Second, detection alone is a losing strategy. When the attacker's cost is $15 and the defender's cost is six figures, detection is an arms race with unfavorable economics. The WEF Cybercrime Atlas reviewed 17 deepfake programs and found they could undermine facial-recognition algorithms used in KYC verification. The answer is not better detectors; it is end-to-end session integrity that makes detection one layer of many, not the entire defense.
Third, regulators are fighting the last war. The EU AI Act addresses deepfakes through disclosure requirements. KYC regulations under AML directives and eIDAS still fundamentally assume a human is present during verification. There is no regulatory framework for what happens when the "person" passing KYC never existed. Until that changes, the compliance checkbox and the actual security posture will keep diverging.
The Takeaway
RSAC 2026 proved that the industry recognizes deepfakes as a first-tier threat. The demos were polished. The awards were deserved. The investment is real.

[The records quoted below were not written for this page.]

/-- A field of the key page (R191). -/
def State.viewKey (s : State) (f : Fld) : Nat :=
  let e := SMap.getD s.kmap (s.fld 3 Reg.HUB_KMAP_IDX_GIB) 0
  let k := (f.off - 0x100) / 0x20
  let sl := s.slot k
  if f = Reg.HUB_KMAP_DATA_SLOT then e % 16
  else if f = Reg.HUB_KMAP_DATA_EN then bits e 4 1
  else if f = Reg.HUB_KMAP_DATA_RANK then bits e 8 14
  else if f.off < 0x100 ∨ 0x300 ≤ f.off then s.fld 3 f
  else if f = Reg.HUB_KSLOT_STAT_MODE k then sl.mode
  else if f = Reg.HUB_KSLOT_STAT_STATE k then sl.st
  else if f = Reg.HUB_KSLOT_STAT_EXHAUST_WARN k then b2n sl.exhaust
  else if f = Reg.HUB_KSLOT_STAT_TREE_LOST k then b2n (sl.allLost || !sl.lostList.isEmpty)
  else if f = Reg.HUB_KSLOT_STAT_TRUSTED k then b2n sl.trusted
  else if f = Reg.HUB_KSLOT_STAT_LOST k then min 64 sl.lostList.length
  else if f = Reg.HUB_KSLOT_TREE_GRANULES k then s.granules k
  else s.fld 3 f

/-- A field of the coherence page (R214). -/
def State.viewCoh (s : State) (f : Fld) : Nat :=
  if f = Reg.HUB_COH_STAT_TRK_BUSY then s.trackers
  else if f = Reg.HUB_COH_STAT_SWEEP_ACTIVE then b2n ((List.range 8).any (fun k => (s.prt k).sweep))
  else if f = Reg.HUB_DIR_STAT_VALID then s.dir.length
  else if f = Reg.HUB_DIR_STAT_DIRTY then (s.dir.filter (fun x => x.2.dirty)).length
  else if f = Reg.HUB_DIR_STAT_PINNED then (s.dir.filter (fun x => x.2.t2)).length
  else s.fld 4 f

/-- A field of the Pacer page (R277). -/
def State.viewPacer (s : State) (f : Fld) : Nat :=
  let k := (f.off - 0x60) / 4
  if f = Reg.PACER_STAT_URG3 then maskOf 8 (fun k => (s.prt k).urgLevel == 3)
  else if f = Reg.PACER_STAT_HOT_ANY then (pick 16 (fun n => s.flag pgPacer (Reg.PACER_PIER_HOT n))).length
  else if k < 8 ∧ f = Reg.PACER_PORT_URG k then (s.prt k).urgLevel
  else s.fld pgPacer f

/-- Complete records in the journal's sectors (R332, R333). -/
def State.jnlHeld (s : State) : Nat :=
  ((List.range 11).map (fun i =>
    if ofLe (s.flashBytes (jnlSector i) 4) = 0x4A4E4C4B
    then ((List.range 127).filter (fun j => s.flashByte (jnlSector i + 32 * (j + 1) + 5) == 0)).length else 0)).sum

/-- A field of the engine page (R336), for the engine and the source that the index registers name. -/
def State.viewEng (s : State) (f : Fld) : Nat :=
  let e := s.fld pgHub Reg.HUB_ENG_IDX_ENGINE
  let g := s.eng e
  let i := s.fld pgHub Reg.HUB_EVT_MISSED_IDX_SOURCE
  if f = Reg.HUB_ENG_CTL_HALT then b2n g.halt
  else if f = Reg.HUB_ENG_CTL_FENCED then b2n g.fenced
  else if f = Reg.HUB_ENG_CTL_RUNNING then b2n g.running
  else if f = Reg.HUB_ENG_CTL_RESTARTS then min 255 (s.recentRestarts e).length
  else if f = Reg.HUB_ENG_DOORBELL_BELLS then g.doorbell
  else if f = Reg.HUB_ENG_IEI_MASK_ALLOW then g.mask
  else if f = Reg.HUB_ENG_IEI_FAIL_FAILED then g.failed
  else if f = Reg.HUB_EVT_MQ_PTR_HEAD then s.mq.head
  else if f = Reg.HUB_EVT_MQ_PTR_TAIL then s.mq.tail
  else if f = Reg.HUB_EVT_MISSED_COUNT then SMap.getD s.missed i 0
  else if f = Reg.HUB_EVT_MISSED_MAX then b2n (s.missedMax.contains i)
  else if f = Reg.HUB_JNL_HELD then s.jnlHeld
  else if f = Reg.HUB_JNL_BUF then s.jnl.buf.length
  else if f = Reg.HUB_TIME_NS then s.time
  else s.fld pgHub f

/-- The clock of a domain runs (R364, R370): powered, outside a stop of the power state, and its block's gate open. -/
def State.domRuns (s : State) (d : Nat) : Bool :=
  let st := s.pwr.state
  let shut := if 1 ≤ d ∧ d < 5 then s.gateShut (4 + d) else if 8 ≤ d ∧ d < 16 then s.gateShut (1 + d)
    else if 16 ≤ d ∧ d < 32 then s.gateShut (1 + d) else false
  s.rails && !shut &&
    (if st = 0 then true
     else if st = 1 then !(d < 6 || (16 ≤ d && d < 32) || 48 ≤ d)
     else st = 2 && (d = 6 || d = 7 || (8 ≤ d && d < 16 && s.linkUp (d - 8))))

/-- A PLL is a DRAM PLL, and its Pier (R384). -/
def dramPll (p : Nat) : Option Nat := if p < 4 ∨ (p - 4) % 5 = 0 then none else some (4 * ((p - 4) / 5) + (p - 4) % 5 - 1)

/-- A field of the clock page (R384). -/
def State.viewClk (s : State) (f : Fld) : Nat :=
  let d := (f.off - 0x100) / 4
  let p := (f.off - 0x200) / 4
  if f = Reg.CLK_ROOT_STAT_UNQUALIFIED then b2n s.unqualified
  else if f = Reg.CLK_ROOT_STAT_PRESENT then s.clk.present
  else if f = Reg.CLK_GATE_CTL_CLOSED then b2n (s.gateShut s.gateNode)
  else if f = Reg.CLK_GATE_CTL_PENDING then b2n s.clk.pendNode.isSome
  else if 0x100 ≤ f.off ∧ f = Reg.CLK_DOM_RUNNING d then b2n (s.domRuns d)
  else if 0x200 ≤ f.off ∧ f = Reg.CLK_PLL_LOCK p then b2n (s.clocked && !s.flag pgClk Reg.CLK_ROOT_STAT_HOLDOVER)
  else if 0x200 ≤ f.off ∧ f = Reg.CLK_PLL_HOLD p then s.fld pgClk Reg.CLK_ROOT_STAT_HOLDOVER
  else if 0x200 ≤ f.off ∧ f = Reg.CLK_PLL_MULT p then
    (match dramPll p with
     | some n => s.fld (pgPier n) Reg.PIER_SPEED_RATE / 200
     | none => s.fld pgClk f)
  else s.fld pgClk f

/-- A port asserts Hk_CLKREQ_N: its link is up, or its REFCLK is the root or the armed backup (R258). DEDUCED (log entry 113). -/
def State.clkReq (s : State) (k : Nat) : Bool :=
  s.linkUp k || (s.clocked && (k == s.root || (s.armed && k == s.backup)))

/-- A field of a port page (R104, R215, R335). -/
def State.viewPort (s : State) (k : Nat) (f : Fld) : Nat :=
  let held := (s.reqs.filter (fun x => x.2.port == k && x.2.phase.held)).length
  let q := s.sqr (16 + k)
  if f = Reg.PORT_XLAT_STAT_WALKS then (s.walks.filter (fun x => x.2.port == k)).length
  else if f = Reg.PORT_XLAT_STAT_HELD then held
  else if f = Reg.PORT_XLAT_STAT_HOLD_FULL then b2n (decide (256 ≤ held))
  else if f = Reg.PORT_BI_STAT_OUTSTANDING then (s.snoops.filter (fun x => x.port == k && x.sent)).length
  else if f = Reg.PORT_PINS_CLKREQ_N then b2n (!s.clkReq k)
  else if f = Reg.SEQ_TBL_DATA_STEP 0x380 then (q.table.getD (s.fld (pgPort k) (Reg.SEQ_TBL_IDX_STEP 0x380)) 0).toNat
  else s.fld (pgPort k) f

/-- PIER_SPARE_BOUND (R78). -/
def State.spareBound (s : State) (n : Nat) : Nat :=
  let st := s.fld (pgPier n) Reg.PIER_SPARE_CTL_STATE
  if st = 0 ∨ st = 5 then 0 else if st = 3 then s.rankLines n else (s.pier n).bound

But recognition is not the same as solution. The cost math does not work. The detectors do not perform in production the way they perform in demos. The identity trust chain has no supply chain security framework. And the human identity and machine identity problems are being solved in parallel by teams that are not talking to each other.
The deepfake problem is not a detection problem. It is an architecture problem. And until the industry treats it that way, the $15 fake ID will keep winning.